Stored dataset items
= = = =
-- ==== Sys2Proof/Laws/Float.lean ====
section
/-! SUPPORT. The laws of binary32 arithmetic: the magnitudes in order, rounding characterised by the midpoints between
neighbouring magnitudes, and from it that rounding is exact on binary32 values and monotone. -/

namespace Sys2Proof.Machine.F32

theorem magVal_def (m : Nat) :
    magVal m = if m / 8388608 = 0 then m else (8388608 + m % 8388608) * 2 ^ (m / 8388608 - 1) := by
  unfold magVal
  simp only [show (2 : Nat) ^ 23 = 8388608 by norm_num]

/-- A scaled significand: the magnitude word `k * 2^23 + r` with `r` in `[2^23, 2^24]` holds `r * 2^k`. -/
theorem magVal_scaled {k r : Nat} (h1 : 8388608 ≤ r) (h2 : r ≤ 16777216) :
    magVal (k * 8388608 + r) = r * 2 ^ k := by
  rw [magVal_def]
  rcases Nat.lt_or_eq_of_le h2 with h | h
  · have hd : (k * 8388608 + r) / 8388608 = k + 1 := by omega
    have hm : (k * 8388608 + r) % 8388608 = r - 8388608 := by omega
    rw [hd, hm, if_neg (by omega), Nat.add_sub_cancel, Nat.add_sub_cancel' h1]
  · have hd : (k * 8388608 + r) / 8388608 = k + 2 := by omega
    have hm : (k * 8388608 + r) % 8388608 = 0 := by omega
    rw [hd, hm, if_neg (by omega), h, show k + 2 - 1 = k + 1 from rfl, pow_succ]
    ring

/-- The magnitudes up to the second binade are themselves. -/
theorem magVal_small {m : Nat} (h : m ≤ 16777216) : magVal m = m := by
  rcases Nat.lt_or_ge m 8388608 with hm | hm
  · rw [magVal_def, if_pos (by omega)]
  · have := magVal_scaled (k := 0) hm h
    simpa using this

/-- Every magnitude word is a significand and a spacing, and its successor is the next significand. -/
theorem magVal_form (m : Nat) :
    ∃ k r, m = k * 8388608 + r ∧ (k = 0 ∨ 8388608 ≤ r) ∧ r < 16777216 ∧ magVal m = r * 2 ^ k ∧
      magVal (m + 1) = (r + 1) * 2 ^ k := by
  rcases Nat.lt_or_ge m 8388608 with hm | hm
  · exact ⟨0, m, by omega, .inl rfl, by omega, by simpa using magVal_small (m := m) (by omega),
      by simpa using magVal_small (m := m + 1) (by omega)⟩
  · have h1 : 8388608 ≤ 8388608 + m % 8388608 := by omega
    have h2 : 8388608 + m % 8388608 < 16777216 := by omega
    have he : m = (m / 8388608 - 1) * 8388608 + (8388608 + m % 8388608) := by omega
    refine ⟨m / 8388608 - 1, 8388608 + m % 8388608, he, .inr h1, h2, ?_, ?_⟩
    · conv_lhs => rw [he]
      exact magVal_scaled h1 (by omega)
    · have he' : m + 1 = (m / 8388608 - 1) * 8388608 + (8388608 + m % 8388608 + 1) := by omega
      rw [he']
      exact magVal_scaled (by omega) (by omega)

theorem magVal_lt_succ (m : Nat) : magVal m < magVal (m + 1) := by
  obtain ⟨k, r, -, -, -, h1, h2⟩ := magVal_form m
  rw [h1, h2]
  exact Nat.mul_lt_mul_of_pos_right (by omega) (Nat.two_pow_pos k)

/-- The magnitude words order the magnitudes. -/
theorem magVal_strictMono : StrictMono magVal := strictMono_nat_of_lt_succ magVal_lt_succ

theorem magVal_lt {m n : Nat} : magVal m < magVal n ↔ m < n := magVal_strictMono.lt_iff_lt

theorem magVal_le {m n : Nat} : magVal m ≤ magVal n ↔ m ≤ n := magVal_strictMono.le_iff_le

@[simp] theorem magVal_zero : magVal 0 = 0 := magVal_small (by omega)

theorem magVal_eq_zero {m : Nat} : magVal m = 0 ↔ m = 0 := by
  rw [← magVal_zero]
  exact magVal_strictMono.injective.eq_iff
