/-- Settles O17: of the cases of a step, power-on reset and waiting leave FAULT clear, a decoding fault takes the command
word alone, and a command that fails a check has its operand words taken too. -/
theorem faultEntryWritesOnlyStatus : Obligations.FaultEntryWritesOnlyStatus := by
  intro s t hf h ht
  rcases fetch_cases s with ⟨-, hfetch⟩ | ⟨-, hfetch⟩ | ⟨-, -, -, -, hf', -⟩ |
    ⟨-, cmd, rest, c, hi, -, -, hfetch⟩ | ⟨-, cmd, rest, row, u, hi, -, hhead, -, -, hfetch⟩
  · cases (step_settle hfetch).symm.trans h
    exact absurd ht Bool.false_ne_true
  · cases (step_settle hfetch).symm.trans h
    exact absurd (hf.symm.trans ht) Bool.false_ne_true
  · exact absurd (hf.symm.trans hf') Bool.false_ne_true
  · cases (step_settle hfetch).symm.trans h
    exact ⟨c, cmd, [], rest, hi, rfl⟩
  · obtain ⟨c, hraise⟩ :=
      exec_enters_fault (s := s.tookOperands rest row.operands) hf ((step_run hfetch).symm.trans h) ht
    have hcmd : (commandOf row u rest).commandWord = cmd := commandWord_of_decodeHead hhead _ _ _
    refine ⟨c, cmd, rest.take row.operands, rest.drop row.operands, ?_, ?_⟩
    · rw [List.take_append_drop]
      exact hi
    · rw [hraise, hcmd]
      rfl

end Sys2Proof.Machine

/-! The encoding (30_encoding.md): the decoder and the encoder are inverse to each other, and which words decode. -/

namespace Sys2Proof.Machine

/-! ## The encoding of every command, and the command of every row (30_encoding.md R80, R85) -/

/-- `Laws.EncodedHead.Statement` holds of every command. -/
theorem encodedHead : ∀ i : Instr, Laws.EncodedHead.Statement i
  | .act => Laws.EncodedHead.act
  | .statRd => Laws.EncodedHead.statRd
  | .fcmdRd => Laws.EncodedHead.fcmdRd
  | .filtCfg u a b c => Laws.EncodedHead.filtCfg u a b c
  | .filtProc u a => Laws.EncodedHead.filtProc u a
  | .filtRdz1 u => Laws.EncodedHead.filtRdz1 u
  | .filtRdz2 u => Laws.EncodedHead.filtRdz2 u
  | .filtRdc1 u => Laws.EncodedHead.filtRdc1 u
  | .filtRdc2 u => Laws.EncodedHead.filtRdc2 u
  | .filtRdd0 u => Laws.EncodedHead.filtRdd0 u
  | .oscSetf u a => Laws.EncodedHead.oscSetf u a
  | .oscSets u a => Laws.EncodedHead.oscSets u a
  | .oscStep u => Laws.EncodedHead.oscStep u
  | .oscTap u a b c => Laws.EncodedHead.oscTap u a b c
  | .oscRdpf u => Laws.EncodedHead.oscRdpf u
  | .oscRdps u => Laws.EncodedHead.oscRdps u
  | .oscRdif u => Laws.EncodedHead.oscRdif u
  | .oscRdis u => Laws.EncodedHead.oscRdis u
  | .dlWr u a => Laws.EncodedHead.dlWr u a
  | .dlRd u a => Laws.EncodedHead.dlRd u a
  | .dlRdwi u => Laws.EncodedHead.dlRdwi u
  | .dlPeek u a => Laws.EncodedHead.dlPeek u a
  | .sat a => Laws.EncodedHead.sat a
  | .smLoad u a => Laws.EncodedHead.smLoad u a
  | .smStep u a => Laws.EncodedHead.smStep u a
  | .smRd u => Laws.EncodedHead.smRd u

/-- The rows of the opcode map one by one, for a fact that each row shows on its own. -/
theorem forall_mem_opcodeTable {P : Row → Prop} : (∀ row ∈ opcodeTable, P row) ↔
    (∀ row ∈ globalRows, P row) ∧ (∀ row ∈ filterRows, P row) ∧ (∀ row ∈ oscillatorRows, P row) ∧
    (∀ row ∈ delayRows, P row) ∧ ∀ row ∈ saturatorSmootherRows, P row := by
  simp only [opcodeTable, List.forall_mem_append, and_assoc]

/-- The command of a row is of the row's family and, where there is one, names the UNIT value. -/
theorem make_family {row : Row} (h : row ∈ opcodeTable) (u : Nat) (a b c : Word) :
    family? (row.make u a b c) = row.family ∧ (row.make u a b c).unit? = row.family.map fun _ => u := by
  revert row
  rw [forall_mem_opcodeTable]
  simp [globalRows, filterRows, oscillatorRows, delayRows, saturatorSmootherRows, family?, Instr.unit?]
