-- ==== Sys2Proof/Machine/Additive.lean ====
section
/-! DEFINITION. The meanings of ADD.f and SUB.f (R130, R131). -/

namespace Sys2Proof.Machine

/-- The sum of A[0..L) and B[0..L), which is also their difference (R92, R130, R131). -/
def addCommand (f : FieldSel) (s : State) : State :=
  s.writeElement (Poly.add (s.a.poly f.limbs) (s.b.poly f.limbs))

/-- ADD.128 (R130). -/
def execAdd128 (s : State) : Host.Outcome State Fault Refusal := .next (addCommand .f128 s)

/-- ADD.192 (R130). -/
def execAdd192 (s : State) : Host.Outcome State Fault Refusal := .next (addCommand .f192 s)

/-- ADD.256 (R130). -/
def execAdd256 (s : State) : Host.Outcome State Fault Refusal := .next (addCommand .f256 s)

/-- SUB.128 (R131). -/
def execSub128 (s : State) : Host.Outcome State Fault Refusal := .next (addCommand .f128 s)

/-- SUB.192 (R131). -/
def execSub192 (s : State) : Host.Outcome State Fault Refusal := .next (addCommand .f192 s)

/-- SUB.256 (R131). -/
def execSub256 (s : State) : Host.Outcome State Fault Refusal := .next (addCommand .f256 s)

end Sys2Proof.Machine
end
= = = =
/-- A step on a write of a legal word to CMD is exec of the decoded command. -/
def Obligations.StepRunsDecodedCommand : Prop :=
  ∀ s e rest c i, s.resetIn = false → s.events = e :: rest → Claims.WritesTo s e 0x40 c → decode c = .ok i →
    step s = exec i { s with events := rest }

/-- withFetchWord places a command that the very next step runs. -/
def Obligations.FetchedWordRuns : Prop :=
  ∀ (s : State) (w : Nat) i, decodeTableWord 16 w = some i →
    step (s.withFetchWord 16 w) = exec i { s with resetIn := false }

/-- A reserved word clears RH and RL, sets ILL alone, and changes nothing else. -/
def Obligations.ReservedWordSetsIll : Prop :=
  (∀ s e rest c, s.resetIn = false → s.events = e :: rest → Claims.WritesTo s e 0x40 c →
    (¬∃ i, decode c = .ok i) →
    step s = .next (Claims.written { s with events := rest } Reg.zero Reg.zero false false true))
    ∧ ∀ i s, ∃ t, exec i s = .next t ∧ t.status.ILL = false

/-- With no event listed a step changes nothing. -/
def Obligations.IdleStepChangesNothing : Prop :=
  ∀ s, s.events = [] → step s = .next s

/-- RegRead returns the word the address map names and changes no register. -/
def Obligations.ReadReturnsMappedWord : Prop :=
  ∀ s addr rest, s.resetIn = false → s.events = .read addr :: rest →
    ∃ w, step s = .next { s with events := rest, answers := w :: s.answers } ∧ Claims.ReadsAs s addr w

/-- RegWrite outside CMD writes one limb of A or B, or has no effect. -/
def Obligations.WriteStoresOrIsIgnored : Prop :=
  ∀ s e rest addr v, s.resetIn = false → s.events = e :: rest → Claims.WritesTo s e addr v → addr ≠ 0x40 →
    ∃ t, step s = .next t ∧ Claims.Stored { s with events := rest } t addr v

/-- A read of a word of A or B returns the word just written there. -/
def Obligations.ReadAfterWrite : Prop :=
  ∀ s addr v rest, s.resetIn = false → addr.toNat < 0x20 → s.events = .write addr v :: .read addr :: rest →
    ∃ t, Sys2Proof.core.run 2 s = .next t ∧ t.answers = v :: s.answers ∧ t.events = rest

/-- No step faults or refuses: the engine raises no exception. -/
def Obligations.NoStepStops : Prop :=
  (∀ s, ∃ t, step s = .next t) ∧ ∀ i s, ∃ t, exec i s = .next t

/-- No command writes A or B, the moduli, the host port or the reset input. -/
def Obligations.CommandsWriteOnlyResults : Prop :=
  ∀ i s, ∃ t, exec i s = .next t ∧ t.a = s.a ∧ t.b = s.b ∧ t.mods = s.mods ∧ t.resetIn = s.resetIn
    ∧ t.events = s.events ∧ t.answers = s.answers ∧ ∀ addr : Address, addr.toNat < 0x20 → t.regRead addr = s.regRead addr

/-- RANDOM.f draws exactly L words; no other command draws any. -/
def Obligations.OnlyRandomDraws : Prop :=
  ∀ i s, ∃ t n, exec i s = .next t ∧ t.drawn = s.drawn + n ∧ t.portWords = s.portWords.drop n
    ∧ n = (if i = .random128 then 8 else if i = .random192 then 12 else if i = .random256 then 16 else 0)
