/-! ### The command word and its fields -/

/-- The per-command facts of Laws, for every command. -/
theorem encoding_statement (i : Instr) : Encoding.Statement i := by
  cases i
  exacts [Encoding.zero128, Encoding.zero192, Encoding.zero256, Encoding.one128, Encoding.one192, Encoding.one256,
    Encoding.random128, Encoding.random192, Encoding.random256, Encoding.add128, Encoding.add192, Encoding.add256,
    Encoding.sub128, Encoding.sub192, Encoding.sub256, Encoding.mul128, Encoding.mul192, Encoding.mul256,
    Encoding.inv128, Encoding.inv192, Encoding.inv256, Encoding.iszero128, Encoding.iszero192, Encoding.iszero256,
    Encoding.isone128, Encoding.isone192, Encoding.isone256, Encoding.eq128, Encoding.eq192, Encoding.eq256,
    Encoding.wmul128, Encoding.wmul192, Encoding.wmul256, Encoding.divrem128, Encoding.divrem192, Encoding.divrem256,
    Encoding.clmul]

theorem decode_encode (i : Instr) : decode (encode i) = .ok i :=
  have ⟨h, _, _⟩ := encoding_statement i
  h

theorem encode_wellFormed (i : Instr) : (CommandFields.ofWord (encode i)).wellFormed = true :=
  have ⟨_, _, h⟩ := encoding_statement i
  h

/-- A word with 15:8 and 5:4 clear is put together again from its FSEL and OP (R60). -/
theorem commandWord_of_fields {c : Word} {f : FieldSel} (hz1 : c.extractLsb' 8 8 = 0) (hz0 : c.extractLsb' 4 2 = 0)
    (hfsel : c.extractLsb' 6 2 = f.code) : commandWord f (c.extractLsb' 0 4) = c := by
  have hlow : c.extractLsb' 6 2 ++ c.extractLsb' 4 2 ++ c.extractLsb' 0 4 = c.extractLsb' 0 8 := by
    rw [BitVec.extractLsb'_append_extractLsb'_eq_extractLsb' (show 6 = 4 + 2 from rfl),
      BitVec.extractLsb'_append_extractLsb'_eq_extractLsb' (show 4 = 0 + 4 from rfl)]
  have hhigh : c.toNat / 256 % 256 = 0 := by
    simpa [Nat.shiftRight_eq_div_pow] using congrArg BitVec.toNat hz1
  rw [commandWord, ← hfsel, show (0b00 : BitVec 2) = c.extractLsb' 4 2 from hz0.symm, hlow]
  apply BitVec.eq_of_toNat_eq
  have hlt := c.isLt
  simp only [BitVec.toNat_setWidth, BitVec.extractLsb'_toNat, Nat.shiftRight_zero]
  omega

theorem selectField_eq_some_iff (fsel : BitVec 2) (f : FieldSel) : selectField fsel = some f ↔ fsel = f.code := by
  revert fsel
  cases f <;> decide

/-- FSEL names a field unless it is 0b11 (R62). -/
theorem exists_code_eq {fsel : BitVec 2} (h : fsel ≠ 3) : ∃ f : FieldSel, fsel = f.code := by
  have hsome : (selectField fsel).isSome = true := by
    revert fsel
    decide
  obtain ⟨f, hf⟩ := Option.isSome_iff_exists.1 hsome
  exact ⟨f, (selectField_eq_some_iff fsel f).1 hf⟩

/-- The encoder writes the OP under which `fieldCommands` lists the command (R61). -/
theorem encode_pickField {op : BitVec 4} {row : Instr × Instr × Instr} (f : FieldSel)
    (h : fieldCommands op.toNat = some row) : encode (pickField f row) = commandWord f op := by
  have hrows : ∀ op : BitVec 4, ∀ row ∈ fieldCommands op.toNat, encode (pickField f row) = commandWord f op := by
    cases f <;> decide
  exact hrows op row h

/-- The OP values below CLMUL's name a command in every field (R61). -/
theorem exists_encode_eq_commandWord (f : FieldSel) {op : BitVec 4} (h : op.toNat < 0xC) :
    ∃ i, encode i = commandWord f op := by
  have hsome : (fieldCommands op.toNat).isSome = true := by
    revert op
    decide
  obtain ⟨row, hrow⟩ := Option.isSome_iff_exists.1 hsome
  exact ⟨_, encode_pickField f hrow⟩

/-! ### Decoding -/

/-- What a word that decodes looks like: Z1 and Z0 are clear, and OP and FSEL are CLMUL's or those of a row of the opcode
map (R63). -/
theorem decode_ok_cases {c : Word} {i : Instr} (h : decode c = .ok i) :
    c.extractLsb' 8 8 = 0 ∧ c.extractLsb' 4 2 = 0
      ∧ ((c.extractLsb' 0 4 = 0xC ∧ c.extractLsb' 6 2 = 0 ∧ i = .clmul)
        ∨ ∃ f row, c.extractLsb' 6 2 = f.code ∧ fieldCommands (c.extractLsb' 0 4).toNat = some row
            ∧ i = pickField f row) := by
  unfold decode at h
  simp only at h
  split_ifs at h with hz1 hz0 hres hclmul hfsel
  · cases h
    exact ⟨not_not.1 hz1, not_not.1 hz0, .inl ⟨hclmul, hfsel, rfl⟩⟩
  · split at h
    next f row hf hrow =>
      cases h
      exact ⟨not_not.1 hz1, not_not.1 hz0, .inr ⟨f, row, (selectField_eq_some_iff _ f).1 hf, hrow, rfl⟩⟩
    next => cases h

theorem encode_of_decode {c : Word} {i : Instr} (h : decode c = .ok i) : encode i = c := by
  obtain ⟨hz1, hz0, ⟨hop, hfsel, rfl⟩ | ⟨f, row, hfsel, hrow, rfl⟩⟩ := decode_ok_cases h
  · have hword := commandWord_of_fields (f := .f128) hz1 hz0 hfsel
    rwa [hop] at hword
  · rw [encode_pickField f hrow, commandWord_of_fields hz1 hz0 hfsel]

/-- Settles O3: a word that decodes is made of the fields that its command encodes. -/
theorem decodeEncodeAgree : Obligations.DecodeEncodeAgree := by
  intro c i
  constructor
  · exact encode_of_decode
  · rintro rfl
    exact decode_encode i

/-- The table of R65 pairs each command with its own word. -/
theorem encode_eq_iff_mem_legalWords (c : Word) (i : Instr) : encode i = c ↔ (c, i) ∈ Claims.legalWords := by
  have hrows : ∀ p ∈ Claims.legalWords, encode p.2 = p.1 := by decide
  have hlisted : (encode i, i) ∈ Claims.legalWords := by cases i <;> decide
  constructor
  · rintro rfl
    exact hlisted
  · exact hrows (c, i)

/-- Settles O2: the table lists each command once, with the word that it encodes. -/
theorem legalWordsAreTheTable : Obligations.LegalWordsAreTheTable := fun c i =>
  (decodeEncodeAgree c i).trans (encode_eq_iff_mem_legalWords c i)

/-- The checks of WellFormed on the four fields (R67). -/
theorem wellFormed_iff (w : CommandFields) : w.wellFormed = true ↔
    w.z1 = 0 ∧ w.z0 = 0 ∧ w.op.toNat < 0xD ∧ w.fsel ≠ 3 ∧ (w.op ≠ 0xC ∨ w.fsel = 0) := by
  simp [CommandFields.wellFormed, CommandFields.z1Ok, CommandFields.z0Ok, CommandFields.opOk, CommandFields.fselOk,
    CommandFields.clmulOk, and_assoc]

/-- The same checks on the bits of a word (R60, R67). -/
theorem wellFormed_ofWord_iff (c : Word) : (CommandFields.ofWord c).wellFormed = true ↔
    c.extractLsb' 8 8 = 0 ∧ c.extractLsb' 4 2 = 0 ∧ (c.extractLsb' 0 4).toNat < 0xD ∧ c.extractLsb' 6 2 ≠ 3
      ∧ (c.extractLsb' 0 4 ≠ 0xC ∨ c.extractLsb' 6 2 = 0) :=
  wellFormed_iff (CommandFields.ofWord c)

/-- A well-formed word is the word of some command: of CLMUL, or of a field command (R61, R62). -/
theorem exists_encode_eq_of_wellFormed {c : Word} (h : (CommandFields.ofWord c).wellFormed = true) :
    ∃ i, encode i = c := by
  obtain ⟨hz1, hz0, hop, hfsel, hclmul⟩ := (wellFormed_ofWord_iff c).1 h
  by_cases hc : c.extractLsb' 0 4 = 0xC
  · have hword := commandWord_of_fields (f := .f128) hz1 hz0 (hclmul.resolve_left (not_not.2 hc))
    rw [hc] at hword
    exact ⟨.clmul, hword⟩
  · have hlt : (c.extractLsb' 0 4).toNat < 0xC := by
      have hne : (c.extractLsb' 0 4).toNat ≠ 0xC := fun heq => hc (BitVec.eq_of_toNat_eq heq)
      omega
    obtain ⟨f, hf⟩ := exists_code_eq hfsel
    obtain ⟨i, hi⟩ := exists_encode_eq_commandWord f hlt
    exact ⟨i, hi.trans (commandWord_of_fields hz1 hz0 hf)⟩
= = = =
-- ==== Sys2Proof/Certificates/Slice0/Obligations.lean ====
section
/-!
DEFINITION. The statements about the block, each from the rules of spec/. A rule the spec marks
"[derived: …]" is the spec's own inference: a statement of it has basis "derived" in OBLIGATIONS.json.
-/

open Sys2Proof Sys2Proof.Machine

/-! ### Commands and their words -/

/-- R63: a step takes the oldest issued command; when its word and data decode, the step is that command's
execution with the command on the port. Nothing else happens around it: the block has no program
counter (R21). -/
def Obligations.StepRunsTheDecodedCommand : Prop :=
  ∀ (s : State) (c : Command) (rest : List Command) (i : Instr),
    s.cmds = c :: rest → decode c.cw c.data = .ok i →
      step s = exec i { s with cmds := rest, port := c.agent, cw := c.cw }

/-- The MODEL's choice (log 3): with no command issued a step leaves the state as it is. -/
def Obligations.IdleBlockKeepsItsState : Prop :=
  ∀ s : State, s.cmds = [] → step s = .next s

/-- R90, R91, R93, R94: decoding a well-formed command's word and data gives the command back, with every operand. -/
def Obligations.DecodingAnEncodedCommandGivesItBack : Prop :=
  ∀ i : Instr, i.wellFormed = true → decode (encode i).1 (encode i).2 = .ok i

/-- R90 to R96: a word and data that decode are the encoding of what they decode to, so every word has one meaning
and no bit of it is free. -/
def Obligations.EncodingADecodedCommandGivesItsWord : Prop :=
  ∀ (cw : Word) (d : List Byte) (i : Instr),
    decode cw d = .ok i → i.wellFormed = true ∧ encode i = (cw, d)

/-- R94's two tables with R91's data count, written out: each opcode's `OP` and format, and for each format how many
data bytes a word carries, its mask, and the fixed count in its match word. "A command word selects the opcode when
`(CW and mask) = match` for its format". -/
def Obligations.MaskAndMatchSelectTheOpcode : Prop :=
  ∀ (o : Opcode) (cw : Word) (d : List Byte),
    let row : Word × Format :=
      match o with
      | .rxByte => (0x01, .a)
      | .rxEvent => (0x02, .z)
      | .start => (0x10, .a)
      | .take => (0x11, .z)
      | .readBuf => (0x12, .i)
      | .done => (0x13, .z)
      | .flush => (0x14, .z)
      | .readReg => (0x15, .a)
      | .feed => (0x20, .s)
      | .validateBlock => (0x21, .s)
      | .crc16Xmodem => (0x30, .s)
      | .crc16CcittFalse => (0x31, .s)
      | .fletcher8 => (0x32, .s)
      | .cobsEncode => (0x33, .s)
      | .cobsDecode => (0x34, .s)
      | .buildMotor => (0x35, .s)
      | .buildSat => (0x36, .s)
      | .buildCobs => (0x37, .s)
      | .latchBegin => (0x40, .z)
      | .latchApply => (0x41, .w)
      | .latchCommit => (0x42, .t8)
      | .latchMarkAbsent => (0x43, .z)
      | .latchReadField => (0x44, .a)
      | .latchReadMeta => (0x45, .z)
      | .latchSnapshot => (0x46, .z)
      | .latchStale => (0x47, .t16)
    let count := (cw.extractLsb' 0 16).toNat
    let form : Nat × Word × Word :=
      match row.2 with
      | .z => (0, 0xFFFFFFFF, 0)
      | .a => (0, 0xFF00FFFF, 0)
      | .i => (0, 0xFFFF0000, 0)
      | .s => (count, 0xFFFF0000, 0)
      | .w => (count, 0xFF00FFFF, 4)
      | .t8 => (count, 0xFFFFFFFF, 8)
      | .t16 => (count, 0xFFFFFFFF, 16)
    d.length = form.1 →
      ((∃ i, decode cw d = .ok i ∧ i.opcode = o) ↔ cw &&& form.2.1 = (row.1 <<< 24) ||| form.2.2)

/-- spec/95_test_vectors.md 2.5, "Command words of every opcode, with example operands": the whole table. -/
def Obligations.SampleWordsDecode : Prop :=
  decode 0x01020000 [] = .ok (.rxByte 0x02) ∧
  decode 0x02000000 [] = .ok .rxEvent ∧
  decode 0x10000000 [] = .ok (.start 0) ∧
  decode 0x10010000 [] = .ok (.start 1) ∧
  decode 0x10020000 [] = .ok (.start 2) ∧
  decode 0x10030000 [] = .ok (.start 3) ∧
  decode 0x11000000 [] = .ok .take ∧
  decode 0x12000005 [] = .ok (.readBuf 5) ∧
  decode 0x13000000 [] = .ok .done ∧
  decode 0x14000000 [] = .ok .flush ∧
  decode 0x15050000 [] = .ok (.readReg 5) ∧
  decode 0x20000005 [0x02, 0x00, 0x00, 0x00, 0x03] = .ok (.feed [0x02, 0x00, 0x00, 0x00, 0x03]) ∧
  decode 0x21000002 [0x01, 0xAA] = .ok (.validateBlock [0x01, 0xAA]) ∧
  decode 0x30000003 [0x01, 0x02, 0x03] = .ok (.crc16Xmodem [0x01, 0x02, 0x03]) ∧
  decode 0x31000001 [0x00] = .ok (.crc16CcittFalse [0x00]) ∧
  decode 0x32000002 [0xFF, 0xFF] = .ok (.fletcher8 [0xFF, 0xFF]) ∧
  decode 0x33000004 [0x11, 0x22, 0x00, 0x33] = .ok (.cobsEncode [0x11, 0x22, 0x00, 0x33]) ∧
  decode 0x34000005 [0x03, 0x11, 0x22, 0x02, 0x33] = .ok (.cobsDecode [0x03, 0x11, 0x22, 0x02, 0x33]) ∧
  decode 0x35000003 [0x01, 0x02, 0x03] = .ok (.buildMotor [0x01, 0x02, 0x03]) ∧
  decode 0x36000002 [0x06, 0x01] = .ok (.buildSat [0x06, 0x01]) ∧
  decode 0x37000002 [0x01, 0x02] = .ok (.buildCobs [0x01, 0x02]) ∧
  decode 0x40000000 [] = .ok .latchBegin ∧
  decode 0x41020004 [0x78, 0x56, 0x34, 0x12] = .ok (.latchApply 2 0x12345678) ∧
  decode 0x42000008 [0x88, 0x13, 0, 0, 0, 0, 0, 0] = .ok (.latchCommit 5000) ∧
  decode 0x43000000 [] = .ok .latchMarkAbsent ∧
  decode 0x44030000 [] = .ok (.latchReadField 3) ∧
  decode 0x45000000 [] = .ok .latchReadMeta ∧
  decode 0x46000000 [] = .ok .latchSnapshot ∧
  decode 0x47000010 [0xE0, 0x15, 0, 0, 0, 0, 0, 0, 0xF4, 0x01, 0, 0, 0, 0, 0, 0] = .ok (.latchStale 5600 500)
= = = =
▶ **Problem details**
When a line in the records above holds "decodeEncodeAgree", that line is to be reported.

▶ **Reply to the task**
theorem decodeEncodeAgree : Obligations.DecodeEncodeAgree := by
  (decodeEncodeAgree c i).trans (encode_eq_iff_mem_legalWords c i)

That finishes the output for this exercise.